Städtetagpräsident Frank Klingebiel, Oberbürgermeister von Salzgitter, forderte den russischen Präsidenten Wladimir Putin dazu auf, „Blutvergießen auf ukrainischem Boden und Eroberungsgrößenwahn“ unverzüglich zu beenden. Zudem brachte er seine Sorge um einen Dritten Weltkrieg zum Ausdruck.
Neue Herausforderungen für die Stadtgesellschaft
Im Zusammenhang mit der Ankunft ukrainischer Flüchtlinge spielen sich derzeit in den Städten dramatische Szenen ab: Onay berichtet von Flüchtlingen, meist Frauen und Kindern, die teils Märsche von über 60 Stunden hinter sich hätten, regelrecht um ihr Leben gelaufen wären, und nun von den Strapazen gezeichnet am Bahnhof in Hannover ankämen.
Dabei dürfe es nicht um die Frage nach Kapazitäten gehen. „Es geht um die Menschen, die hier ankommen“, sagt Onay. Daraus ergäben sich neue Herausforderungen für die Stadtgesellschaft. Die humanitäre Hilfe und die Integration der Menschen aus der Ukraine „wird für uns auf der kommunalen Ebene eine große Herausforderung in den nächsten Monaten und – wenn man sich die Bilder aus der Ukraine ansieht – in den nächsten Jahren“.
Zusätzliche Aufgaben im „Jahrzehnt der Transformation“
Diese neuen Aufgaben kämen zu den bestehenden hinzu. „Dieses Jahrzehnt wird das Jahrzehnt der Transformation“, so Onay hinsichtlich der Digitalisierung, des Umbaus der Innenstädte, des Kampfs gegen den Klimawandel, der Energie- oder der Verkehrswende. Die Umsetzung vieler Maßnahmen finde auf der kommunalen Ebene statt.

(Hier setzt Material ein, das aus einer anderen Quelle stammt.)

theorem tkRefusal_eq (k : Tack) (t n : Nat) (x : Word) : tkRefusal k t n x =
    if k.ready = false then some 2 else if k.sealedNow then some 6 else if k.devFail then some 5
    else if tkClass n = 0 then some 3 else if n = 2 ∧ x < k.rollbackNext then some 4
    else if k.mergeable n = false ∧ k.levelAt t n < 256 then some 1 else none := by
  simp only [tkRefusal, Tack.refusal, Bool.not_eq_true']
  repeat' split
  all_goals rfl

theorem tkRefusal_lt {n : Nat} {x : Word} {e : Nat} (h : tkRefusal k t n x = some e) : 0 < e ∧ e < 7 := by
  rw [tkRefusal_eq] at h
  repeat' split at h
  all_goals simp at h <;> omega

theorem refusal_of_tkRefusal_none {n : Nat} {x : Word} (h : tkRefusal k t n x = none) :
    k.refusal n x = none ∧ (k.mergeable n = true ∨ 256 ≤ k.levelAt t n) := by
  obtain ⟨hr, hi⟩ := Option.or_eq_none_iff.mp h
  refine ⟨hr, ?_⟩
  refine Decidable.byContradiction fun hn => ?_
  obtain ⟨hm, hl⟩ := not_or.mp hn
  rw [if_pos ⟨Bool.eq_false_iff.mpr hm, Nat.lt_of_not_le hl⟩] at hi
  cases hi

theorem accept_refused {e : Nat} (h : tkRefusal k t w.reg w.value = some e) : k.accept t w = (some ⟨e, w.reg, w.srcs⟩, k) := by
  unfold Tack.accept
  unfold tkRefusal at h
  cases hr : k.refusal w.reg w.value with
  | some c =>
    rw [hr, Option.some_or] at h
    cases h
    rfl
  | none =>
    rw [hr, Option.none_or] at h
    split at h
    · next hm =>
      cases h
      simp only [hm.1, Bool.false_eq_true, if_false, if_pos hm.2]
    · cases h

theorem accept_merged (h : tkRefusal k t w.reg w.value = none) (hm : k.mergeable w.reg = true) :
    k.accept t w = (none, { k with queue := k.queue.take 1 ++ mergeWrite w.reg w.value w.srcs (k.queue.drop 1) }) := by
  simp only [Tack.accept, (refusal_of_tkRefusal_none h).1, hm, if_true]

theorem accept_queued (h : tkRefusal k t w.reg w.value = none) (hm : k.mergeable w.reg = false) :
    k.accept t w = (none, { k.setLevel t w.reg (k.levelAt t w.reg - 256) with queue := k.queue ++ [w] }) := by
  obtain ⟨hr, hl⟩ := refusal_of_tkRefusal_none h
  have hlt : ¬ k.levelAt t w.reg < 256 := by simp_all
  simp only [Tack.accept, hr, hm, Bool.false_eq_true, if_false, if_neg hlt]

/-- A write is refused with a status that is not 0, and no write changes a committed value. -/
theorem write_keeps (w0 : TkWrite) : (∀ e ∈ (k.write t w0).1, e.code ≠ 0 ∧ e.srcs = w0.srcs) ∧
    ∀ j, (k.write t w0).2.read j = k.read j := by
  unfold Tack.write
  dsimp only
  generalize hw : { w0 with value := w0.value &&& tkMask w0.reg } = w
  have hs : w.srcs = w0.srcs := hw ▸ rfl
  split
  · exact ⟨by simp, fun j => rfl⟩
  · cases h : tkRefusal k t w.reg w.value with
    | some e =>
      rw [accept_refused h]
      exact ⟨by simp [hs, Nat.ne_of_gt (tkRefusal_lt h).1], fun j => rfl⟩
    | none =>
      cases hm : k.mergeable w.reg with
      | true => rw [accept_merged h hm]; exact ⟨by simp, fun j => rfl⟩
      | false => rw [accept_queued h hm]; exact ⟨by simp, fun j => rfl⟩

/-- R478: the level of a register that has just been set. -/
theorem levelAt_setLevel {n : Nat} (q : List TkWrite) (h : 256 ≤ k.levelAt t n) :
    Tack.levelAt { k.setLevel t n (k.levelAt t n - 256) with queue := q } t n + 256 = k.levelAt t n := by
  have hd : k.levelAt t n ≤ tkDepth (tkClass n) := Nat.min_le_left ..
  have hs : Tack.levelAt { k.setLevel t n (k.levelAt t n - 256) with queue := q } t n =
      min (tkDepth (tkClass n)) (k.levelAt t n - 256) := by
    simp [Tack.levelAt, Tack.setLevel]
  rw [hs]
  omega

end

/-! ### A write by a thread of the Groom -/

section
variable {s : State} {t n : Nat} {x : Word}

theorem tackNotify_groom {es : List TkEnd} (h : ∀ e ∈ es, e.code ≠ 0 ∧ e.srcs = [.groom t]) : s.tackNotify es = s := by
  induction es with
  | nil => rfl
  | cons e es ih =>
    obtain ⟨⟨hc, hs⟩, ht⟩ := List.forall_mem_cons.mp h
    rw [State.tackNotify, List.foldl_cons, State.tackNotifyEnd, hs, if_neg hc]
    exact ih ht

theorem tackWrite_groom (s : State) (n : Nat) (x : Word) (t : Nat) :
    s.tackWrite n x (.groom t) = (s.tackRaw n x (.groom t)).2 := by
  have hk := (write_keeps (k := s.tack) (t := s.tclkNow) ⟨n, x, [.groom t]⟩).1
  rw [State.tackWrite]
  dsimp only [State.tackRaw]
  exact tackNotify_groom (fun e he => hk e (Option.mem_toList.mp he))

end

end Sys2Proof.Machine
end

section
/-! PROOFS. The commands of the Tack store: writes by the Groom's threads, commits and sealing (R470 to R478, R486). -/

namespace Sys2Proof.Machine

theorem Word.bit_putBit (w : Word) (b : Bool) {i n : Nat} (hi : i < 64) : (w.putBit n b).bit i = if i = n then b else w.bit i := by
  rw [Word.putBit, Word.bit, Word.getLsbD_putBits _ _ hi]
  by_cases h : i = n
  · subst h
    cases b <;> simp
  · rw [if_neg (by omega), if_neg h, Word.bit]

/-! ### A write of a Tack register by a thread -/

section
variable {s : State} {t n : Nat} {x : Word}

theorem tkEnds_halted (s : State) (es : List TkEnd) : (s.tkEnds es).groom.halted = s.groom.halted := by
  unfold State.tkEnds
  refine foldl_halted (fun u e => ?_) es s
  rfl

theorem tkHoldThread_tack (s : State) (t : Nat) : (s.tkHoldThread t).tack = s.tack := by
  unfold State.tkHoldThread
  split <;> rfl

theorem tkHoldThread_groom (s : State) (t : Nat) :
    (s.tkHoldThread t).groom.halted = s.groom.halted ∧ (s.tkHoldThread t).groom.ipend = s.groom.ipend := by
  unfold State.tkHoldThread
  split <;> exact ⟨rfl, rfl⟩

/-- What the write of both halves of a register by a thread leaves, before the thread is held for its response. -/
def tkPut (s : State) (t n : Nat) (x : Word) : State := ((s.tkDiscard t).tackWrite n x (.groom t)).tkHoldThread t

theorem tkPut_same (s : State) (t n : Nat) (x : Word) : GroomSame s (tkPut s t n x) := by
  refine .of_eq (by simp [tkPut]) ?_
  rw [tkPut, (tkHoldThread_groom ..).1, tackWrite_groom]
  dsimp only [State.tackRaw]
  exact tkEnds_halted ..

/-- The write of both halves of a register by a thread, by what the store answers. -/
theorem tkPut_of_write {e : Option TkEnd} {k : Tack}
    (h : (s.tkDiscard t).tack.write s.tclkNow ⟨n, x, [.groom t]⟩ = (e, k)) :
    tkPut s t n x = (((s.tkDiscard t).setTack k).tkEnds e.toList).tkHoldThread t := by
  have hc : (s.tkDiscard t).tclkNow = s.tclkNow := rfl
  rw [tkPut, tackWrite_groom, State.tackRaw, hc, h]

theorem tkPut_queued {k : Tack} (h : (s.tkDiscard t).tack.write s.tclkNow ⟨n, x, [.groom t]⟩ = (none, k)) :
    (tkPut s t n x).tack = k := by
  rw [tkPut_of_write h, tkHoldThread_tack]
  rfl

theorem tkPut_refused {e : TkEnd} {k : Tack} (h : (s.tkDiscard t).tack.write s.tclkNow ⟨n, x, [.groom t]⟩ = (some e, k)) :
    (tkPut s t n x).tack = { k with wcode := BitVec.ofNat 8 e.code, wreg := e.reg } ∧
    (tkPut s t n x).groom.ipend = s.groom.ipend.putBit 37 true := by
  rw [tkPut_of_write h, tkHoldThread_tack, (tkHoldThread_groom ..).2]
  exact ⟨rfl, rfl⟩

theorem tkPut_read (s : State) (t n : Nat) (x : Word) (j : Nat) : (tkPut s t n x).tack.read j = s.tack.read j := by
  have hk := (write_keeps (k := (s.tkDiscard t).tack) (t := s.tclkNow) ⟨n, x, [.groom t]⟩).2 j
  generalize hw : (s.tkDiscard t).tack.write s.tclkNow ⟨n, x, [.groom t]⟩ = r at hk
  obtain ⟨e, k⟩ := r
  cases e with
  | none => rw [tkPut_queued hw]; exact hk
  | some e => rw [(tkPut_refused hw).1]; exact hk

Die Städte seien „Maschinenraum“ der Transformation, wo die Entscheidungen über Gelingen und Scheitern fielen.
Daher müssten Bund und Land den Kommunen beistehen, fordert Klingebiel eine „faire Lastenverteilung zwischen den Ebenen“. Angesichts der mannigfaltigen Aufgaben müssten auch Standards hinterfragt werden. Exemplarisch weist Klingebiel im Zusammenhang mit den aus der Ukraine ankommenden Menschen auf Gruppengröße und Betreuungsschlüssel in Kitas und Schulen hin, die zu flexibilisieren seien. Es bedürfe an vielen Stellen schneller, pragmatischer und unkomplizierter Lösungen, um gesellschaftliche Teilhabe und Integration zu gewährleisten.

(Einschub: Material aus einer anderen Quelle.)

/-- The formats of classes 0x8 to 0xA (R151, R157 to R162, R165, R166, R173, R189, R196). -/
def fmtLattice (f : Fields) : Nat → Option Fmt
  -- class 0x8
  | 0x200 =>
    let mode := mdBits f.md 3 3
    some { p0 := pV, p1 := pV,
           p2 := if mode = 4 then pV else if mode = 1 ∨ (mode = 5 ∧ mdBits f.md 6 1 = 0) then pSKI else .zero,
           imm := f.immIf, mods := f.fShift }
  | 0x201 => some { p0 := pM, p1 := pM, p2 := pM }
  | 0x202 => some { p0 := pM, p1 := pM, p2 := pM }
  | 0x203 => some { p0 := pM, p1 := pM, p2 := pM }
  | 0x204 => some { p0 := pM, p1 := pM, p2 := pM }
  | 0x205 => some { p0 := pM, p1 := pM }
  | 0x206 => some { p0 := pM, p1 := pM }
  | 0x207 => some { p0 := pSK, p1 := pM, p2 := pSKI, imm := f.immIf }
  | 0x208 => some { p0 := pP, p1 := pM, p2 := pSKI, imm := f.immIf, mods := [fBit 0] }
  | 0x209 => some { p0 := pM, p1 := pSK, p2 := pV, p3 := pSKI, p4 := pM, imm := f.immIf }
  | 0x20A => some { p0 := pSK, p1 := pM, p2 := pV }
  | 0x20B => some { p0 := pP, p1 := pS, p2 := pSKI, imm := immAny }
  | 0x20C => some { p0 := pS, p1 := pSKI, p2 := if mdBits f.md 0 2 = 2 then .need [.p, .s, .k] else .zero,
                    imm := immAny, mods := [fAny 0 2] }
  | 0x20D =>
    let mode := mdBits f.md 3 3
    some { p0 := pM, p1 := pM, p2 := pV, p3 := if mode = 4 then pM else if mode = 1 then pI else .zero,
           imm := if mode = 1 then .atMost 1 else .keep 0, mods := f.fShift }
  -- class 0x9
  | 0x240 => some { p0 := pA }
  | 0x241 => some { p0 := pA, p1 := pV, p2 := pV, mods := fType 0 :: f.fRound ++ [fType 9, fBit 14] }
  | 0x242 => some { p0 := pA, p1 := pV, p2 := pV, p3 := pV, mods := fType 0 :: f.fRound ++ [fType 9, fBit 14] }
  | 0x243 => some { p0 := pV, p1 := pA, p2 := pSKI, p4 := pM, imm := if f.hasImm then .keep 0x3F3F else .keep 0,
                    mods := fType 0 :: f.fRound ++ [fBit 9, fBit 10] }
  | 0x244 => some { p0 := pA, p1 := pV, p2 := pSKI, p4 := pM, imm := if f.hasImm then .keep 0x3F3F else .keep 0,
                    mods := fType 0 :: f.fRound ++ [fBit 9, fBit 10, fBit 11] }
  -- class 0xA
  | 0x280 => some { p0 := pC, p1 := pSKI, imm := f.immIf }
  | 0x281 => some { p0 := pSK, p1 := pC }
  | 0x282 => some { p0 := pSK, p1 := pP, p2 := pC }
  | 0x283 => some { p0 := pC, p1 := pSK, p2 := pSKI, imm := f.immIf, mods := [⟨0, 4, .upto (15 - f.b0.toNat % 32)⟩] }
  | 0x284 => some { p0 := pSK, p1 := pSK, p2 := pC, mods := [⟨0, 4, .upto (15 - f.b2.toNat % 32)⟩] }
  | 0x285 => some { p0 := pSK, p1 := pSK, p2 := pS, imm := immAny, mods := [fType 0] }
  | 0x286 => some { p0 := pSK, p1 := pS, p2 := pSK, imm := immAny, mods := [fType 0] }
  | 0x287 => some { p0 := pSK, p1 := pSK, p2 := pS, p3 := pSK, p4 := if mdBits f.md 5 4 = 7 then pSK else .zero,
                    imm := immAny, mods := [fType 0, ⟨5, 4, .upto 7⟩] }
  | 0x288 => some { p0 := pSKI, imm := f.immIf }
  | _ => none

/-- The formats of classes 0xB to 0xE (R243, R244, R251, R261, R265, R286, R300, R302, R314, R316, R331). -/
def fmtSystem (f : Fields) : Nat → Option Fmt
  -- class 0xB
  | 0x2C0 => some { p0 := pSK, p1 := pS, imm := immAny, mods := f.fOrder [0, 1] ++ [fType 5], mem := true }
  | 0x2C1 => some { p0 := pS, p1 := pSK, imm := immAny, mods := f.fOrder [0, 2] ++ [fType 5], mem := true }
  | 0x2C2 => some { p0 := pSK, p1 := pS, imm := immAny, mods := f.fOrder [0] ++ [fType 5], mem := true }
  | 0x2C3 => some { p0 := pSK, p1 := pS, p2 := pSKI, p3 := if mdBits f.md 10 4 = 7 then pSK else .zero, imm := immAny,
                    mods := f.modsAtom [0, 1, 2, 3] [0, 1, 2, 3, 4, 5, 6, 7, 8], mem := true }
  | 0x2C4 => some { p0 := pS, p1 := pSKI, imm := immAny, mods := f.modsAtom [0, 2] [0, 1, 2, 3, 4, 5, 8], mem := true }
  | 0x2C5 => some { p0 := pS, p1 := pV, p2 := pSK, p3 := pM, p4 := if mdBits f.md 14 1 = 1 then pV else .zero,
                    imm := immAny, mods := f.modsAtom [0, 2] [0, 1, 2, 3, 4, 5, 8] ++ [fBit 14], mem := true }
  | 0x2C6 => some { p0 := pS, imm := immAny, mods := f.fOrder [0] ++ [⟨5, 5, .zero⟩, fBit 10], mem := true }
  | 0x2C7 =>
    let range := mdBits f.md 10 2 = 0
    some { p0 := if range then pS else .zero, p1 := if range then pSK else .zero,
           imm := if range then immAny else .keep 0, mods := f.fOrder [0] ++ [⟨5, 5, .zero⟩, ⟨10, 2, .upto 2⟩] }
  | 0x2C8 => some { p0 := pS, p1 := pSK, imm := immAny, mods := f.fOrder [0] ++ [⟨5, 5, .zero⟩, fBit 10] }
  | 0x2C9 => some { p0 := pS, p1 := pSK, imm := immAny,
                    mods := [⟨0, 3, .among [0, 2, 3]⟩, ⟨3, 2, .among [0]⟩, ⟨5, 5, .zero⟩] }
  | 0x2CA => some { mods := [⟨0, 3, .upto 4⟩, ⟨3, 2, .among [1, 2, 3]⟩, ⟨5, 5, .zero⟩] }
  | 0x2CB => some {}
  -- class 0xC
  | 0x300 => some { p0 := pP, p1 := pS, p2 := pSK, imm := immAny }
  | 0x301 => some { p0 := pP, p1 := pS, p2 := pSK, imm := immAny }
  | 0x302 => some { p0 := pP, p1 := pS, p2 := pSK, p3 := pSK, imm := immAny }
  | 0x303 => some { p0 := pP, p1 := pS, p2 := pSK, p3 := pSK, p4 := pC, imm := immAny }
  | 0x304 => some { p0 := pP, p1 := pS, p2 := pSK, p3 := pSK, imm := immAny }
  | 0x305 => some { p0 := pP, p1 := pS, p2 := pSK, p3 := pSK, p4 := pC, imm := immAny }
  | 0x306 => some { p0 := pP, p1 := pS, p2 := pSK, p3 := pSK, imm := immAny }
  | 0x307 => some { p0 := pSK, p1 := pS, p2 := pSK, imm := immAny }
  | 0x308 => some { p0 := pSK, p1 := pS, p2 := pSK, p3 := pC0, p4 := if f.b3 = 0 then .zero else pSK, imm := immAny,
                    mods := [fAny 0 5], mem := true }
  | 0x309 => some { p0 := pS, p1 := pSK, p2 := pSK, p3 := pC0, p4 := if f.b3 = 0 then .zero else pSK, imm := immAny,
                    mods := [fAny 0 5, fBit 5], mem := true }
  | 0x30A => some { p0 := pS, p1 := pSK, p2 := pC0, p3 := if f.b2 = 0 then .zero else pSK, imm := immAny }
  -- class 0xD
  | 0x340 =>
    let rel := mdBits f.md 3 1 = 1
    some { p0 := if rel then .zero else pSK, p1 := if rel then .zero else pSKI,
           imm := if rel then .keep 0 else f.immIf, mods := [fAny 0 3, fBit 3] }
  | 0x341 => some { p0 := pS, p1 := pSK, p2 := pSK, p3 := pC0, imm := immAny, mods := [fAny 0 3], mem := true }
  | 0x342 => some { p0 := pS, p1 := pSK, p2 := pSK, p3 := pC0, p4 := pSK, imm := immAny, mods := [fAny 0 3],
                    mem := true }
  | 0x343 => some { p0 := pS, p1 := pSK, p2 := pSK, p3 := pC0, p4 := pSK, imm := immAny, mods := [fAny 0 3],
                    mem := true }
  | 0x344 => some { p0 := pS, p1 := pSK, p2 := pSK, p3 := pC0, p4 := pSK, imm := immAny, mods := [fAny 0 3] }
  | 0x345 => some { p0 := pS, p1 := pSK, p2 := pSK, p3 := pC0, imm := immAny, mods := [fAny 0 3, fAny 4 3] }
  | 0x346 => some { p0 := pS, p1 := pSK, p2 := pSK, p3 := pC0, imm := immAny, mods := [fAny 0 3, fAny 4 6] }
  | 0x347 => some { p0 := pS, p1 := pSK, p2 := pSK, p3 := pC0, imm := immAny, mods := [fAny 0 3, fBit 4] }
  -- class 0xE
  | 0x380 =>
    let all := mdBits f.md 3 1 = 1
    some { p0 := if mdBits f.md 4 1 = 1 then .zero else pSK, p1 := if all then .zero else pSK,
           p2 := if all then .zero else pSK, mods := [⟨0, 3, .upto 4⟩, fBit 3, fBit 4] }
  | _ => none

Klingebiel mit Forderungen an Land und Bund
„Wir erwarten, dass Land und Bund uns dabei nicht alleine lassen.“ Das bedeute auch finanzielles Engagement: „Wir benötigen viel Geld für die Teilhabe und Integration der ukrainischen Flüchtlinge.“ Darüber hinaus formulierte Klingebiel gestern die Forderungen des Verbands etwa hinsichtlich der Bewältigung der Coronakrise, des Klimaschutzes, der Städtebauförderung, des Bildungs- und Betreuungswesens oder der Krankenhausfinanzierung sowie der gesundheitlichen Daseinsvorsorge.

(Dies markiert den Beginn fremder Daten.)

/-- `Round(fmt, x, mode)` of R87 into a float format; `flush` says that R89 applies. -/
def FFmt.round (f : FFmt) (sat flush : Bool) (mode : Rnd) (rnd : Nat) (x : XVal) : Nat × FpFlags :=
  match x with
  | .nan => match f.nan with
    | some c => (c, 0)
    | none => (0, flInvalid)
  | .inf neg => f.roundInf sat neg
  | .zero neg => (if f.nan.isNone then 0 else f.signed neg 0, 0)
  | .fin neg num den =>
    let e := max (floorLog2 num den) f.emin
    let qe := e - f.frac
    let n' := if 0 ≤ qe then num else num * 2 ^ (-qe).toNat
    let d' := if 0 ≤ qe then den * 2 ^ qe.toNat else den
    let m := roundMag mode rnd neg n' d'
    let code := (e - f.emin).toNat * 2 ^ f.frac + m
    if f.largest < code then f.overflow sat mode neg
    else
      let inexact := decide (m * d' ≠ n')
      let tiny := decide (floorLog2 num den < f.emin)
      let fl : FpFlags := (if inexact then flInexact else 0) ||| (if tiny ∧ inexact then flUnderflow else 0)
      if flush ∧ m ≠ 0 ∧ code < 2 ^ f.frac then (f.signed neg 0, flUnderflow ||| flInexact)
      else (if f.nan.isNone ∧ code = 0 then 0 else f.signed neg code, fl)

/-- `Round(fmt, x, mode)` of R87 into an integer type: saturating, with its invalid and inexact flags. -/
def Ty.roundInt (t : Ty) (mode : Rnd) (rnd : Nat) (x : XVal) : Int × FpFlags :=
  match x with
  | .nan => (0, flInvalid)
  | .inf neg => (if neg then t.minI else t.maxI, flInvalid)
  | .zero _ => (0, 0)
  | .fin neg num den =>
    let m := roundMag mode rnd neg num den
    let n : Int := if neg then -(m : Int) else (m : Int)
    if n < t.minI then (t.minI, flInvalid)
    else if n > t.maxI then (t.maxI, flInvalid)
    else (n, if m * den ≠ num then flInexact else 0)

/-! ### The rounding context of an instruction -/

/-- What an instruction's calls of Round share: its mode, its sat bit, and whether its results flush (R87, R89). -/
structure RCtx where
  mode  : Rnd
  sat   : Bool := false
  flush : Bool := false
  deriving DecidableEq, Repr

/-- What successive calls of Round hand on: the lfsr and the flags raised so far (R88, R92). -/
structure RSt where
  lfsr  : Word
  flags : FpFlags
  deriving DecidableEq, Repr

/-- Raising flags. -/
def RSt.raise (st : RSt) (f : FpFlags) : RSt := { st with flags := st.flags ||| f }

/-- The draw of R88: one xorshift step under SR, none under any other mode. -/
def RSt.draw (st : RSt) (mode : Rnd) : RSt × Nat :=
  match mode with
  | .sr => let z := lfsrNext st.lfsr; ({ st with lfsr := z }, z.toNat % 65536)
  | _ => (st, 0)

/-- `Round(t, x, mode)` of R87 with its draw and its flags, as a bit string of the type's width. The block types take
no part: R97 quantizes into them. -/
def roundTo (c : RCtx) (t : Ty) (x : XVal) (st : RSt) : Nat × RSt :=
  let (st, rnd) := st.draw c.mode
  match t.ffmt with
  | some f =>
    let (b, fl) := f.round c.sat (c.flush && t.isPlaneFloat) c.mode rnd x
    (b, st.raise fl)
  | none =>
    let (n, fl) := t.roundInt c.mode rnd x
    (wrapI t.width n, st.raise fl)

Ministerpräsident Stephan Weil betonte daraufhin die Rolle der Kommunen beispielsweise bei der Bewältigung der Coronapandemie: Es habe bis dato „vielleicht nicht eine Phase gegeben, in der Land und Kommunen so eng zusammengearbeitet haben“, so Weil. „Kommunen sind das Fundament der politischen Ordnung.“ Entsprechend forciere die Landesregierung die Zusammenarbeit mit der kommunalen Ebene in besonderem Maß.